2. Dynamic Memory Management

Since batch composition changes constantly, memory management becomes complex:

• Requires technologies like PagedAttention
• KV Cache allocated and freed on demand
• Supports sequences of different lengths coexisting

3. Prefix Sharing Optimization

When multiple requests share the same prefix (like the same System Prompt):

• Can share prefix KV Cache
• New requests joining directly reuse it

Advantages of Continuous Batching

Advantage	Description
Higher Throughput	GPU utilization increases from 30-50% to 90%+
Lower Latency	Short requests don’t wait for long ones to complete
Better Scalability	Dynamically adapts to load changes
Higher Concurrency	Serves more users simultaneously

Performance Comparison

Using LLaMA-7B model as an example:

Metric	Static Batching	Continuous Batching
Throughput (tokens/s)	1000	3000-5000
Average Latency	High, affected by longest request	Low, based on actual generation length
GPU Utilization	30-50%	85-95%
Tail Latency (P99)	Very high	Controllable

Mainstream Framework Support

The following inference frameworks implement Continuous Batching:

Framework	Implementation Name
vLLM	Continuous Batching + PagedAttention
TensorRT-LLM	In-Flight Batching
SGLang	Continuous Batching + RadixAttention
Text Generation Inference	Continuous Batching

Usage Example (vLLM)

from vllm import LLM, SamplingParams

## Initialize model (automatically enables Continuous Batching)
llm = LLM(model="meta-llama/Llama-2-7b-chat-hf")
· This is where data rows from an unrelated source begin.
/-- The sections of an image opened in their order by `f`, none at the first whose tag does not hold; a translation fault of one
ends the check. -/
def State.openAll (s : State) (tid va : Nat) (f : Nat → Nat → List Byte → Option (List Byte)) :
    Nat → List (Nat × Nat) → Except (Nat × Nat) (Option (List (List Byte)))
  | _, [] => .ok (some [])
  | i, (off, n) :: r =>
    match s.record tid ((va + off) % 2 ^ 64) n with
    | .error e => .error e
    | .ok bs =>
      match f i off bs with
      | none => .ok none
      | some p =>
        match s.openAll tid va f (i + 1) r with
        | .error e => .error e
        | .ok x => .ok (x.map fun ps => p :: ps)

/-- What an image brings: its part of the execution side and its version. -/
structure Loaded where
  simt : Simt
  version : Nat

/-- The image behind a header, as a way to open its sections and to restore it: one of this module, or one that a token gives the
key of (R371); none where HTAG does not hold. -/
def State.imageKind (s : State) (q : Nat) (tok : Option (List Byte)) (h : List Byte) :
    Option ((Nat → Nat → List Byte → Option (List Byte)) × (List (List Byte) → Loaded)) :=
  let own := s.imageOf h fun i => match tok with
    | some t => s.tokenKey t == leBytes 32 i.key
    | none => i.sealKey == s.sealKeyOf (s.ctx q).eid
  match own, tok with
  | some im, _ =>
    some (fun _ off bs => if bs = (im.bytes.drop off).take bs.length then some [] else none,
      fun _ => ⟨if im.queue = q then im.simt else im.simt.rebind q, im.version⟩)
  | none, none => none
  | none, some t =>
    let key := s.tokenKey t
    if !headHolds key h || (s.hub.images.any fun i => i.2.bytes.take 0x1F0 == h.take 0x1F0) then none
    else some (fun i _ bs => openSection key h i bs, fun ps => ⟨s.foreign q h ps, fieldAt h 0x10 8⟩)

/-- The work of a loaded context goes on: barriers, PUBLISHes, deferred arrivals and copies are looked at again. Copies of teams
that have left their cores for good go on at once (R91); the others with their team (R369). -/
def State.wakeCtx (s : State) (q : Nat) : State :=
  let s := s.simt.bars.foldl (fun s b => s.soon (.barrierPhaseComplete b.1)) s
  let s := s.simt.publishes.foldl (fun s p => if p.2.ctx = q then s.soon (if p.2.atPoint then .publishComplete p.1
    else .publishPoint p.1) else s) s
  let s := (s.simt.copies.filter fun c => c.2.ctx == q && c.2.srcDone).foldl (fun s c =>
    s.soon (if c.2.landed then .published c.1 else .landed c.1)) s
  let s := s.resumeCopies (fun c => c.ctx == q && ((Tbl.get? s.simt.teams c.team).any fun t => t.state != .swapped)) none
  (s.recheckDeferred.soon (.teamPlacement (s.partOfQueue q))).soon (.easelAssign (dieOfQueue q))
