/-- GET_POD_PATH (R412, R413): the body and path of member `arg` of the pod whose nonce is `data`. -/
def execGetPodPath (req : SpdmReq) (s : State) : Out :=
  s.kelhel req 3 <|
  if (s.session? req.session).isNone then s.respond unsupported
  else if req.data.length ≠ 32 then s.respond [3#8]
  else if 4 ≤ s.hub.rot.podOps then s.respond [2#8]
  else
    match s.hub.rot.pods.find? fun p => p.nonce == req.data with
    | none => s.respond [5#8]
    | some p =>
      match p.bodies[req.arg]? with
      | none => s.respond [3#8]
      | some b =>
        let path := podPath 13 req.arg (p.bodies.map podLeaf)
        s.respond (0#8 :: b ++ (BitVec.ofNat 8 path.length :: path.flatMap fun x => BitVec.ofNat 8 x.1 :: x.2))

/-! ### IDE and TDISP (R324) -/

/-- Whether a port has a stream (Table 10 of ch18): a PCI Express port the link stream 0 and 64 selective ones, a KFL port 1,024. -/
def streamOk (port stream : Nat) : Bool :=
  if port < 2 then decide (stream < 65) else decide (port < 18) && decide (stream < 1024)

/-- IDE_KM_REQUEST (R322, R324): within a session only; 1 programs a key, for an enclave or none, 2 puts it in use, 3 stops the
stream. The key of a KFL stream is derived from the session's (R406).
[PRESUMED, log entry 83] -/
def execIdeKmRequest (req : IdeReq) (s : State) : Out :=
  if !s.rotUp then .next s
  else if (s.session? req.session).isNone || !streamOk req.port req.stream || decide (8 ≤ req.sub) then s.respond unsupported
  else
    let k := ideKey req.port req.stream req.sub
    let key := if req.port < 2 then req.key
      else leNat (((s.session? req.session).map fun x => cryptoOut 16 (x.kflKey ++ leBytes 4 k) 32).getD [])
    match req.op with
    | 1 =>
      if req.eid ≠ 0 ∧ (Tbl.get? s.hub.enclaves req.eid).isNone = true then s.respond unsupported
      else
        .next ((s.modHub fun h => { h with
          ideKeys := Tbl.put h.ideKeys k key
          ideEid := Tbl.fset 0 h.ideEid k req.eid }).reply [1#8])
    | 2 =>
      match Tbl.get? s.hub.ideKeys k with
      | some key => .next ((s.modHub fun h => { h with
          ideKeys := Tbl.put h.ideKeys (k + 1) key
          ideEid := Tbl.fset 0 h.ideEid (k + 1) (Tbl.fget 0 h.ideEid k) }).reply [2#8])
      | none => s.respond (spdmError 4)
    | 3 => .next ((s.modHub fun h => { h with
        ideKeys := Tbl.del (Tbl.del h.ideKeys k) (k + 1)
        ideEid := Tbl.del (Tbl.del h.ideEid k) (k + 1) }).reply [3#8])
    | _ => s.respond unsupported

/-- The keys in use on a stream (1024 × port + stream). -/
def State.streamKeys (s : State) (st : Nat) : List Nat :=
  (s.hub.ideKeys.filter fun k => k.1 / 16 == st && k.1 % 2 == 1).map Prod.fst

/-- Whether a stream is selective and has a key in use. -/
def State.streamLive (s : State) (st : Nat) : Bool := (st % 1024 != 0 || decide (2048 ≤ st)) && !(s.streamKeys st).isEmpty

/-- Whether a stream's keys are those that the root of trust programmed for an enclave (R324). -/
def State.streamFor (s : State) (st eid : Nat) : Bool :=
  s.streamLive st && eid != 0 && (s.streamKeys st).all fun k => Tbl.fget 0 s.hub.ideEid k == eid

/-- A device interface. -/
def State.tdi (s : State) (t : Nat) : Tdi := Tbl.getD s.hub.tdis t ⟨0, [], 0⟩

/-- TDISP_REQUEST (R324): 1 locks an unlocked TDI, 2 starts a locked one under its nonce, 3 unlocks it, 4 binds a TDI in RUN on a
stream, 5 is an error.
[PRESUMED, log entry 83] -/
def execTdispRequest (req : TdispReq) (s : State) : Out :=
  let t := s.tdi req.tdi
  let put (x : Tdi) : Out := .next (s.modHub fun h => { h with tdis := Tbl.put h.tdis req.tdi x })
  if !s.rotUp then .next s
  else
    match req.op with
    | 1 => if t.state = 0 then
        let (n, s) := s.freshKey
        .next (s.modHub fun h => { h with tdis := Tbl.put h.tdis req.tdi ⟨1, [], n⟩ })
      else .next s
    | 2 => if t.state = 1 ∧ req.nonce = t.nonce then put { t with state := 2 } else .next s
    | 3 => put ⟨0, [], 0⟩
    | 4 => if t.state = 2 ∧ s.streamLive req.stream = true ∧ t.bound.all (fun b => b.1 != req.stream)
          ∧ (req.tdi < 256 ∨ s.streamFor req.stream req.eid = true) then
        put { t with bound := (req.stream, if req.tdi < 256 then 0 else req.eid) :: t.bound }
      else .next s
    | 5 => put { t with state := 3, bound := [] }
    | _ => .next s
## Batch requests - automatically scheduled, short ones return first
prompts = [
    "What is 1+1?",           # Short request
    "Write a 500-word essay about AI...",  # Long request
    "Hello!",                  # Short request
]

outputs = llm.generate(prompts, SamplingParams(max_tokens=1024))

## Note: Although the code looks like batch processing,
## internally it uses Continuous Batching for optimized scheduling

Challenges and Solutions

Challenge 1: Increased Scheduling Complexity

• Problem: Each step must determine which are complete, which continue
• Solution: Efficient data structures and scheduling algorithms

Challenge 2: Memory Fragmentation

• Problem: Varying sequence lengths cause scattered memory allocation
• Solution: PagedAttention solves fragmentation issues

Challenge 3: Request Starvation

• Problem: Long requests might keep getting “cut in line” by short ones
• Solution: Priority scheduling, fair scheduling policies

Summary

Continuous Batching is one of the core technologies in modern LLM inference services. It breaks the traditional batching limitation of “wait until all are ready,” achieving dynamic scheduling at the request level. Combined with memory optimization techniques like PagedAttention, Continuous Batching increases large model service throughput by several times while reducing user wait times.

If you’re deploying LLM services, choosing an inference framework that supports Continuous Batching (like vLLM, TensorRT-LLM, SGLang) would be a wise choice.